[Requirement] When you print the material, keep every line identical to the original.

'''

theorem Keeps.dropLine {s : State} {core : Nat} {line : Nat} {clean : Bool} (hK : Keeps sb s) :
    Keeps sb (s.dropLine core line clean) := by
  unfold State.dropLine
  repeat' first
    | with_reducible assumption
    | with_reducible refine Keeps.writeMask ?_
    | with_reducible refine Keeps.modCore ?_
    | with_reducible refine Keeps.loseWriter ?_
    | with_reducible refine Keeps.acceptVictim ?_
    | with_reducible refine Keeps.ite ?_ ?_
    | with_reducible refine Keeps.foldl (fun _ _ _ => ?_) ?_
    | split
    | dsimp only
    | with_reducible refine Keeps.upd ?_

theorem Keeps.l2Meet {s : State} {core : Nat} {line : Nat} (hK : Keeps sb s) : Keeps sb (s.l2Meet core line) := by
  unfold State.l2Meet
  repeat' first
    | with_reducible assumption
    | with_reducible refine Keeps.eccLine ?_
    | with_reducible refine Keeps.dropLine ?_
    | with_reducible refine Keeps.deleteL2 ?_
    | with_reducible refine Keeps.ite ?_ ?_
    | with_reducible refine Keeps.of_fst (by assumption) ?_
    | split
    | dsimp only
    | with_reducible refine Keeps.upd ?_

theorem Keeps.evictCore {s : State} {core : Nat} {line : Nat} {clean : Bool} (hK : Keeps sb s) :
    Keeps sb (s.evictCore core line clean) := by
  unfold State.evictCore
  repeat' first
    | with_reducible assumption
    | with_reducible refine Keeps.l2Meet ?_
    | with_reducible refine Keeps.dropLine ?_
    | with_reducible refine Keeps.ite ?_ ?_
    | split
    | dsimp only

theorem Keeps.dropDie {s : State} {die : Nat} {line : Nat} {clean : Bool} (hK : Keeps sb s) :
    Keeps sb (s.dropDie die line clean) := by
  unfold State.dropDie
  repeat' first
    | with_reducible assumption
    | with_reducible refine Keeps.evictCore ?_
    | with_reducible refine Keeps.dropL3 ?_
    | with_reducible refine Keeps.foldl (fun _ _ _ => ?_) ?_
    | dsimp only

theorem Keeps.l3Meet {s : State} {die : Nat} {line : Nat} (hK : Keeps sb s) : Keeps sb (s.l3Meet die line) := by
  unfold State.l3Meet
  repeat' first
    | with_reducible assumption
    | with_reducible refine Keeps.eccLine ?_
    | with_reducible refine Keeps.dropDie ?_
    | with_reducible refine Keeps.deleteL3 ?_
    | with_reducible refine Keeps.ite ?_ ?_
    | with_reducible refine Keeps.of_fst (by assumption) ?_
    | split
    | dsimp only
    | with_reducible refine Keeps.upd ?_

theorem Keeps.evictDie {s : State} {die : Nat} {line : Nat} {clean : Bool} (hK : Keeps sb s) :
    Keeps sb (s.evictDie die line clean) := by
  unfold State.evictDie
  repeat' first
    | with_reducible assumption
    | with_reducible refine Keeps.l3Meet ?_
    | with_reducible refine Keeps.dropDie ?_
    | with_reducible refine Keeps.loseWriter ?_
    | with_reducible refine Keeps.ite ?_ ?_
    | split
    | dsimp only
    | with_reducible refine Keeps.upd ?_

'''

[Solution for this task]
theorem Keeps.dropLine {s : State} {core : Nat} {line : Nat} {clean : Bool} (hK : Keeps sb s) :
    Keeps sb (s.dropLine core line clean) := by
  unfold State.dropLine
  repeat' first
    | with_reducible assumption
    | with_reducible refine Keeps.writeMask ?_
    | with_reducible refine Keeps.modCore ?_
    | with_reducible refine Keeps.loseWriter ?_
    | with_reducible refine Keeps.acceptVictim ?_
    | with_reducible refine Keeps.ite ?_ ?_
    | with_reducible refine Keeps.foldl (fun _ _ _ => ?_) ?_
    | split
    | dsimp only
    | with_reducible refine Keeps.upd ?_

theorem Keeps.l2Meet {s : State} {core : Nat} {line : Nat} (hK : Keeps sb s) : Keeps sb (s.l2Meet core line) := by
  unfold State.l2Meet
  repeat' first
    | with_reducible assumption
    | with_reducible refine Keeps.eccLine ?_
    | with_reducible refine Keeps.dropLine ?_
    | with_reducible refine Keeps.deleteL2 ?_
    | with_reducible refine Keeps.ite ?_ ?_
    | with_reducible refine Keeps.of_fst (by assumption) ?_
    | split
    | dsimp only
    | with_reducible refine Keeps.upd ?_

theorem Keeps.evictCore {s : State} {core : Nat} {line : Nat} {clean : Bool} (hK : Keeps sb s) :
    Keeps sb (s.evictCore core line clean) := by
  unfold State.evictCore
  repeat' first
    | with_reducible assumption
    | with_reducible refine Keeps.l2Meet ?_
    | with_reducible refine Keeps.dropLine ?_
    | with_reducible refine Keeps.ite ?_ ?_
    | split
    | dsimp only

theorem Keeps.dropDie {s : State} {die : Nat} {line : Nat} {clean : Bool} (hK : Keeps sb s) :
    Keeps sb (s.dropDie die line clean) := by
  unfold State.dropDie
  repeat' first
    | with_reducible assumption
    | with_reducible refine Keeps.evictCore ?_
    | with_reducible refine Keeps.dropL3 ?_
    | with_reducible refine Keeps.foldl (fun _ _ _ => ?_) ?_
    | dsimp only

theorem Keeps.l3Meet {s : State} {die : Nat} {line : Nat} (hK : Keeps sb s) : Keeps sb (s.l3Meet die line) := by
  unfold State.l3Meet
  repeat' first
    | with_reducible assumption
    | with_reducible refine Keeps.eccLine ?_
    | with_reducible refine Keeps.dropDie ?_
    | with_reducible refine Keeps.deleteL3 ?_
    | with_reducible refine Keeps.ite ?_ ?_
    | with_reducible refine Keeps.of_fst (by assumption) ?_
    | split
    | dsimp only
    | with_reducible refine Keeps.upd ?_

theorem Keeps.evictDie {s : State} {die : Nat} {line : Nat} {clean : Bool} (hK : Keeps sb s) :
    Keeps sb (s.evictDie die line clean) := by
  unfold State.evictDie
  repeat' first
    | with_reducible assumption
    | with_reducible refine Keeps.l3Meet ?_
    | with_reducible refine Keeps.dropDie ?_
    | with_reducible refine Keeps.loseWriter ?_
    | with_reducible refine Keeps.ite ?_ ?_
    | split
    | dsimp only
    | with_reducible refine Keeps.upd ?_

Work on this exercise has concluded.